**Activity:** The answer must be every line from the listing that holds the string "stillRun".

:::

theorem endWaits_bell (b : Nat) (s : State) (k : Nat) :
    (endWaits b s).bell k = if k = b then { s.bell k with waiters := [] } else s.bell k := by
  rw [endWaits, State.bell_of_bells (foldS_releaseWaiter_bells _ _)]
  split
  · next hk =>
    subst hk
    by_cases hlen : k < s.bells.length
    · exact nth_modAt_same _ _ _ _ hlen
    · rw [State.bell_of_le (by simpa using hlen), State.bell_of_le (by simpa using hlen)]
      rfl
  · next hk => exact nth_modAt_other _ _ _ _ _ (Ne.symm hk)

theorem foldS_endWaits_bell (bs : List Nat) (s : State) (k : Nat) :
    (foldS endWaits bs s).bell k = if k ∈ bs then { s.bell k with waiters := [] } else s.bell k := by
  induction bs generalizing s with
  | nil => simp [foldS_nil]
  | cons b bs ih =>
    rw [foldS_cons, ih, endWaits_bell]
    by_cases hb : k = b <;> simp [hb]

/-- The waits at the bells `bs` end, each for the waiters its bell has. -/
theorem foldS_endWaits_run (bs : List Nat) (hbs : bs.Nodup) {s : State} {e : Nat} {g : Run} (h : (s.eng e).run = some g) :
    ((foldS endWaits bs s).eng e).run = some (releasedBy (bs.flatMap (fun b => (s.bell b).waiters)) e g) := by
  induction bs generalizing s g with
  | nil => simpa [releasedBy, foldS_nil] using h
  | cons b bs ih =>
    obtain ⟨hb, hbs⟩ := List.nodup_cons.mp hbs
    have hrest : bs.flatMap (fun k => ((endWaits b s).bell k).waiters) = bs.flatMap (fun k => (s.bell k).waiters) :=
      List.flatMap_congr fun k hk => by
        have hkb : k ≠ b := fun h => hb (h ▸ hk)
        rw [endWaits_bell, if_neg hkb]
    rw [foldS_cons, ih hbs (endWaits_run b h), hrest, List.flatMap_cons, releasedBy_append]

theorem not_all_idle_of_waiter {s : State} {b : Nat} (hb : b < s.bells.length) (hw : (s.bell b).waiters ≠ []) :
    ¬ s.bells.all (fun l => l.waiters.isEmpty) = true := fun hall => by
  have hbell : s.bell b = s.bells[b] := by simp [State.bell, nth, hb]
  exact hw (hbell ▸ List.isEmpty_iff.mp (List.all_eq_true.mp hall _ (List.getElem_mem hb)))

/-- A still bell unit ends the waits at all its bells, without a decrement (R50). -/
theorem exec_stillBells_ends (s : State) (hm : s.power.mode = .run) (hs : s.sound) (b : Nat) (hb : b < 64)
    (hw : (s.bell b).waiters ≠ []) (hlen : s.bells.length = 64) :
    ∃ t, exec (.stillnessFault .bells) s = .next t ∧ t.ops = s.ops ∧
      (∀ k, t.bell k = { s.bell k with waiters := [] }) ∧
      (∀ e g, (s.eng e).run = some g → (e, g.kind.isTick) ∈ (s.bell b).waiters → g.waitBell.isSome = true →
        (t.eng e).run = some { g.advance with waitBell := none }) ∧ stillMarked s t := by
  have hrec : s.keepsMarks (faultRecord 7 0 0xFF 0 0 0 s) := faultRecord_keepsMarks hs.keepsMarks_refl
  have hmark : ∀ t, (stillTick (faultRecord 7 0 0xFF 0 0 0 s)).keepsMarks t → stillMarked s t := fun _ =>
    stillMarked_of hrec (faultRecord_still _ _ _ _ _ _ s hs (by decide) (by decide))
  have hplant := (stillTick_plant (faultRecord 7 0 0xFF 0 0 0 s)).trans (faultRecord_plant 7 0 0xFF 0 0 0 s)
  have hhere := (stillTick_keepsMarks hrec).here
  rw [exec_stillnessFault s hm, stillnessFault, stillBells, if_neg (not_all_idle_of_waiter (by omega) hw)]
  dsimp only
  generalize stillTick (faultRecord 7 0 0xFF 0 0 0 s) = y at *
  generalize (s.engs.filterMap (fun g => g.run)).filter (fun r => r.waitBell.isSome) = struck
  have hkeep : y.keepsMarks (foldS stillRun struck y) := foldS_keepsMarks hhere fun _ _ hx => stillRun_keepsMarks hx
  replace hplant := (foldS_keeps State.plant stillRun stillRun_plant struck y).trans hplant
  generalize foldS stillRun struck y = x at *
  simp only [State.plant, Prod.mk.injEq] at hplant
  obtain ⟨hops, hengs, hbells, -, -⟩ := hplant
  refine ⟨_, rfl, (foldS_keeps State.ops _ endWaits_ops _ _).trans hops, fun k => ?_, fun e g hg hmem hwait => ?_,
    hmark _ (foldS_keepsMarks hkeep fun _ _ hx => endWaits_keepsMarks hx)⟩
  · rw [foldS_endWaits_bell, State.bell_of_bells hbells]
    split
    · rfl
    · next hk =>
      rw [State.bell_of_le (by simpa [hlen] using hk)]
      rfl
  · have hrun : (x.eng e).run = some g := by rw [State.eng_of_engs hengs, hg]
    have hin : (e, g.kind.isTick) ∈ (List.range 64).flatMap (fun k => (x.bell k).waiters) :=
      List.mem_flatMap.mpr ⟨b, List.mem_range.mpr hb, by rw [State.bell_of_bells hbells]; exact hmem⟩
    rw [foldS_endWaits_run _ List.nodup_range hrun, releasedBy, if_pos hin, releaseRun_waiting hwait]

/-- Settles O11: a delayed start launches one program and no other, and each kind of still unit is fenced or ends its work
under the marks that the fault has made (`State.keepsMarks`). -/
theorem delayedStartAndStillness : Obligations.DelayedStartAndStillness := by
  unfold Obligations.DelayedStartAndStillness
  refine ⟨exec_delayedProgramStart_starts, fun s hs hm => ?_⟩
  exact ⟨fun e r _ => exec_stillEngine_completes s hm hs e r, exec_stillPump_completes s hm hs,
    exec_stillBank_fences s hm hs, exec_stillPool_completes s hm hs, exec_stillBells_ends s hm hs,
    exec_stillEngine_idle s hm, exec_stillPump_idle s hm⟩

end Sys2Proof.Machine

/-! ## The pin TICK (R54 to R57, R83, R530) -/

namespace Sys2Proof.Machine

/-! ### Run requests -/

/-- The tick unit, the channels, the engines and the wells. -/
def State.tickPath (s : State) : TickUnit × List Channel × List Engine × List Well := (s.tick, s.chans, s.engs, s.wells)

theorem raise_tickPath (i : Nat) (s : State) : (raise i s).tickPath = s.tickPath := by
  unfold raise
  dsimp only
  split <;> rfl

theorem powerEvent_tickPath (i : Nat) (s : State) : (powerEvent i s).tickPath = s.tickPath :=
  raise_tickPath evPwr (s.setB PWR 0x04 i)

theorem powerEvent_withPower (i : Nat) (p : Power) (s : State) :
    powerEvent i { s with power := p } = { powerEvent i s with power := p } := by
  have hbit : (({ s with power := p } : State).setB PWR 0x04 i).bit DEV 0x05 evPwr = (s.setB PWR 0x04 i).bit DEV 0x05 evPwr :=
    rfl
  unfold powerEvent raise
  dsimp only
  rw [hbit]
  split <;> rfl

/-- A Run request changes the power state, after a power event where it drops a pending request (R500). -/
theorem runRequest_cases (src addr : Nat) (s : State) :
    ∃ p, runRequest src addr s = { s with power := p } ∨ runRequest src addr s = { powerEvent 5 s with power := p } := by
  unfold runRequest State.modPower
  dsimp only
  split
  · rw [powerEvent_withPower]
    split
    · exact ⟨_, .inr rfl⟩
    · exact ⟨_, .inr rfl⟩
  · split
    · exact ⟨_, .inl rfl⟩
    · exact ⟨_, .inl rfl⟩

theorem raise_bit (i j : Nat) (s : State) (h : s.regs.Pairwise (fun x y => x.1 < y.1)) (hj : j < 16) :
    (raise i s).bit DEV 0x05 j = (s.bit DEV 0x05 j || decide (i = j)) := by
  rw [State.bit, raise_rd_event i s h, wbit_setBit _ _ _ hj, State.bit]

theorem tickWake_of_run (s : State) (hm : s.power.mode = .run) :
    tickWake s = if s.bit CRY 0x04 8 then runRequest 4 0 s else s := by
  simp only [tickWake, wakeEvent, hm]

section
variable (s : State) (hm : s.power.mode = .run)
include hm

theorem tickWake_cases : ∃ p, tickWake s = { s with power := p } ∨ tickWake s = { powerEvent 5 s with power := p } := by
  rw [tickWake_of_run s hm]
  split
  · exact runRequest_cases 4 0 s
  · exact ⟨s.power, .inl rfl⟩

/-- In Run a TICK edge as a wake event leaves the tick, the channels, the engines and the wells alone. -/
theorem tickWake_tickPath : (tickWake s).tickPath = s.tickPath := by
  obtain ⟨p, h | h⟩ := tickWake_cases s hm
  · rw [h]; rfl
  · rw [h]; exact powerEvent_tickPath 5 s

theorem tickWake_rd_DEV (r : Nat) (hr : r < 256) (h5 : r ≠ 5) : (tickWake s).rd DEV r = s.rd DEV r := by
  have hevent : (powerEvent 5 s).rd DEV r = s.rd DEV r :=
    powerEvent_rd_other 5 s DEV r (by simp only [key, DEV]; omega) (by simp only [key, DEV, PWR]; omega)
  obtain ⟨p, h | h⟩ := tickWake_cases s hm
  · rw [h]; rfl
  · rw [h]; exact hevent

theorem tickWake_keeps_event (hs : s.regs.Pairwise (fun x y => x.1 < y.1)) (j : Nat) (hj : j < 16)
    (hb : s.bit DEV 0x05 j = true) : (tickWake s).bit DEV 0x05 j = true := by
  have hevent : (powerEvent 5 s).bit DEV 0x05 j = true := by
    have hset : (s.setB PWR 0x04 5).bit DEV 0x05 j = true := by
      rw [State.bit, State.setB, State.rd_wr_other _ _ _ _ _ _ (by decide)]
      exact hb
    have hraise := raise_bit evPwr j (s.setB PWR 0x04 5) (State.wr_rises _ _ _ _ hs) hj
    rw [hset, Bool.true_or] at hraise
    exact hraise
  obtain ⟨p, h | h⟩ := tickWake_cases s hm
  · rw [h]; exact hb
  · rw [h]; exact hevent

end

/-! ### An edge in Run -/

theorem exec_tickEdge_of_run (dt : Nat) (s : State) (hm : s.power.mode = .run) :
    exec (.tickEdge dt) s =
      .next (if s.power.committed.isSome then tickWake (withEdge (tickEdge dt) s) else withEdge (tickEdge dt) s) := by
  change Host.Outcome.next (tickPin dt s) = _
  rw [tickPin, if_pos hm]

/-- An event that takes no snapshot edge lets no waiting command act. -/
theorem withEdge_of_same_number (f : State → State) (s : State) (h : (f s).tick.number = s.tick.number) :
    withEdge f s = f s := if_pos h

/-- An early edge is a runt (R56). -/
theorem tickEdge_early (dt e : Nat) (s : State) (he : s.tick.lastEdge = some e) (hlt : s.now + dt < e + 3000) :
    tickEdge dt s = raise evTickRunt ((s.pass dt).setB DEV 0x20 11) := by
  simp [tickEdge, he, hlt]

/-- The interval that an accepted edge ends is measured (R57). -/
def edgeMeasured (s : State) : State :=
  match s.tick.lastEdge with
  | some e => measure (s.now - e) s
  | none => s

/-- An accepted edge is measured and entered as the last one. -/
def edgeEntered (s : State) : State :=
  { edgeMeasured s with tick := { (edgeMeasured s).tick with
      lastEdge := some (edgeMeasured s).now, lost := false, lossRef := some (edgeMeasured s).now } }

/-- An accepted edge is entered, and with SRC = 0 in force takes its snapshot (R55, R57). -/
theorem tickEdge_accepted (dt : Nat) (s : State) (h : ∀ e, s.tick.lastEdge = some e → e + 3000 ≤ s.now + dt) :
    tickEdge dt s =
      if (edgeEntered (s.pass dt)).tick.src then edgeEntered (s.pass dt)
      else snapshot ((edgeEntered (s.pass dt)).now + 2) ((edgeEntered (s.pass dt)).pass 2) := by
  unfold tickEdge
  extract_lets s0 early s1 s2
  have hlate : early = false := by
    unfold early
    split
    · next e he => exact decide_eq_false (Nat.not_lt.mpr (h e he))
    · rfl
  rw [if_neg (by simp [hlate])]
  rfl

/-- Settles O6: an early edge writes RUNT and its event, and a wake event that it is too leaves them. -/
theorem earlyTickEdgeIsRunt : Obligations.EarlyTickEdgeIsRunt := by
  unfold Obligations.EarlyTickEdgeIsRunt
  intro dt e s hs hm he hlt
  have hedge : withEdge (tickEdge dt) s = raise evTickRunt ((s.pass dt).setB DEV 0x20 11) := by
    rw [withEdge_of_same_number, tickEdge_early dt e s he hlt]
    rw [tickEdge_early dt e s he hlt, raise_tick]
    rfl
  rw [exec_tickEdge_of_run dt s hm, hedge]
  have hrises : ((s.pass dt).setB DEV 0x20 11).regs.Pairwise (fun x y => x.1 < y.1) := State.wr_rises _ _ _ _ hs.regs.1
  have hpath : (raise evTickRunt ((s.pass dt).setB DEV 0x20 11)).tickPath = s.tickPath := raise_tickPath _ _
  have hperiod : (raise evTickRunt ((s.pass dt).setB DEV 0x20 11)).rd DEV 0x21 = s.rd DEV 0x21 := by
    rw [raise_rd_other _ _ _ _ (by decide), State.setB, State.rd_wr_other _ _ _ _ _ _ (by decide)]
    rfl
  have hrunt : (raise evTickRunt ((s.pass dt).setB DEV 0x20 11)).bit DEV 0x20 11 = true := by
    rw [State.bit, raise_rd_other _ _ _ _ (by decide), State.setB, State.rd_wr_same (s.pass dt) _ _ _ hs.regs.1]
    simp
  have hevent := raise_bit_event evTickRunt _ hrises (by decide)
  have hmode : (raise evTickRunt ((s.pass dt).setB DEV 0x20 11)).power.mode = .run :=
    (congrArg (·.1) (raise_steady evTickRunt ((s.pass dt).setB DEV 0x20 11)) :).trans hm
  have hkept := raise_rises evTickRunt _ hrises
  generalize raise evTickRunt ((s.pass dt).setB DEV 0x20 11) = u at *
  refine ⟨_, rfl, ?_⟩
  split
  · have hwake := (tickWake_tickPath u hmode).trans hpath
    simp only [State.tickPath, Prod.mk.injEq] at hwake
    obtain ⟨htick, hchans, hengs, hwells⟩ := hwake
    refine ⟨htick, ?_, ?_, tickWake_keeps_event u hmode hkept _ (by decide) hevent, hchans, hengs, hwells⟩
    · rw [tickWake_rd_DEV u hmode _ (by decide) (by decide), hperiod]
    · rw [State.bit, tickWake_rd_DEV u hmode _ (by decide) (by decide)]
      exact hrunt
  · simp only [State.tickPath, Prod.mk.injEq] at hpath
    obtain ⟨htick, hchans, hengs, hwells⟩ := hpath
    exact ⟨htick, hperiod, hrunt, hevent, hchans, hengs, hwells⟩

:::

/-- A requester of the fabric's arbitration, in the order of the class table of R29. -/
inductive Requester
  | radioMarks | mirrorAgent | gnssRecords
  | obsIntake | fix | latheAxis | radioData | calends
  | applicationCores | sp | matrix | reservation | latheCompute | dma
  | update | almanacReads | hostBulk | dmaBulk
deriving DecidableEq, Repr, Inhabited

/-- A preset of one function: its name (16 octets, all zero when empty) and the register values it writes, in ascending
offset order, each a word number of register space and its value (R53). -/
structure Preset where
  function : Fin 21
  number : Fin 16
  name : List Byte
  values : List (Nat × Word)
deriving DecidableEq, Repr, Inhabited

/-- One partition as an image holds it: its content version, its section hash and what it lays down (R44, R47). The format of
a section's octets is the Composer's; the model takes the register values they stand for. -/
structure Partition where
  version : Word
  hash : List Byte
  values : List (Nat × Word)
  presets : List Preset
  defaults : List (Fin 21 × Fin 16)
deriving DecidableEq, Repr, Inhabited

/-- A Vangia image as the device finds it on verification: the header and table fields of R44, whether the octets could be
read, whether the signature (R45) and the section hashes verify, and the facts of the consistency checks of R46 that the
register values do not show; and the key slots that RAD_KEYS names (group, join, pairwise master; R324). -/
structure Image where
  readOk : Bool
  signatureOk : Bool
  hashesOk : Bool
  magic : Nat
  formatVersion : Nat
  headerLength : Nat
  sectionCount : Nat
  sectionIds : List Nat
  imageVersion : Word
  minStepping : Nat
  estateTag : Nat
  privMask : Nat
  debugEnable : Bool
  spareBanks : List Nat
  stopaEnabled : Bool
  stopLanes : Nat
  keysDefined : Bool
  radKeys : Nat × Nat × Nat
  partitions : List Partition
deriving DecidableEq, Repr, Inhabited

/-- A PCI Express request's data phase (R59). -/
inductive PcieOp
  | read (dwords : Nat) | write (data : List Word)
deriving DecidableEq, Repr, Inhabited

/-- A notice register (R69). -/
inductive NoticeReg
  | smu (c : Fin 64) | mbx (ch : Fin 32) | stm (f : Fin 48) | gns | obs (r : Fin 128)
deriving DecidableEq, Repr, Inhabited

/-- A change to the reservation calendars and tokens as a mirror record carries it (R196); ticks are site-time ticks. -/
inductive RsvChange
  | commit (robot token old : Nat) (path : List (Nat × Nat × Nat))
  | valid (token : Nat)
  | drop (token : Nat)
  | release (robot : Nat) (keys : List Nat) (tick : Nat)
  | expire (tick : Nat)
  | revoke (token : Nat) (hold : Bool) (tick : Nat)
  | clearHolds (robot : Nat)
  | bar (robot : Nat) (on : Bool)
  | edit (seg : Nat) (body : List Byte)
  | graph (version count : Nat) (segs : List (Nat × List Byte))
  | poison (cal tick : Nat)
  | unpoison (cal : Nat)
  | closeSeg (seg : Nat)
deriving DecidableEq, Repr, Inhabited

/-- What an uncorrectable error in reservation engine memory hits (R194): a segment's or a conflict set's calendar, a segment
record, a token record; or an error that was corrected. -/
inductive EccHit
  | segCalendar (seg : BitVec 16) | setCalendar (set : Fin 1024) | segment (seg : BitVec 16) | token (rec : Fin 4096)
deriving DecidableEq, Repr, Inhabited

:::

**Answer to this exercise:**
  have hkeep : y.keepsMarks (foldS stillRun struck y) := foldS_keepsMarks hhere fun _ _ hx => stillRun_keepsMarks hx
  replace hplant := (foldS_keeps State.plant stillRun stillRun_plant struck y).trans hplant
  generalize foldS stillRun struck y = x at *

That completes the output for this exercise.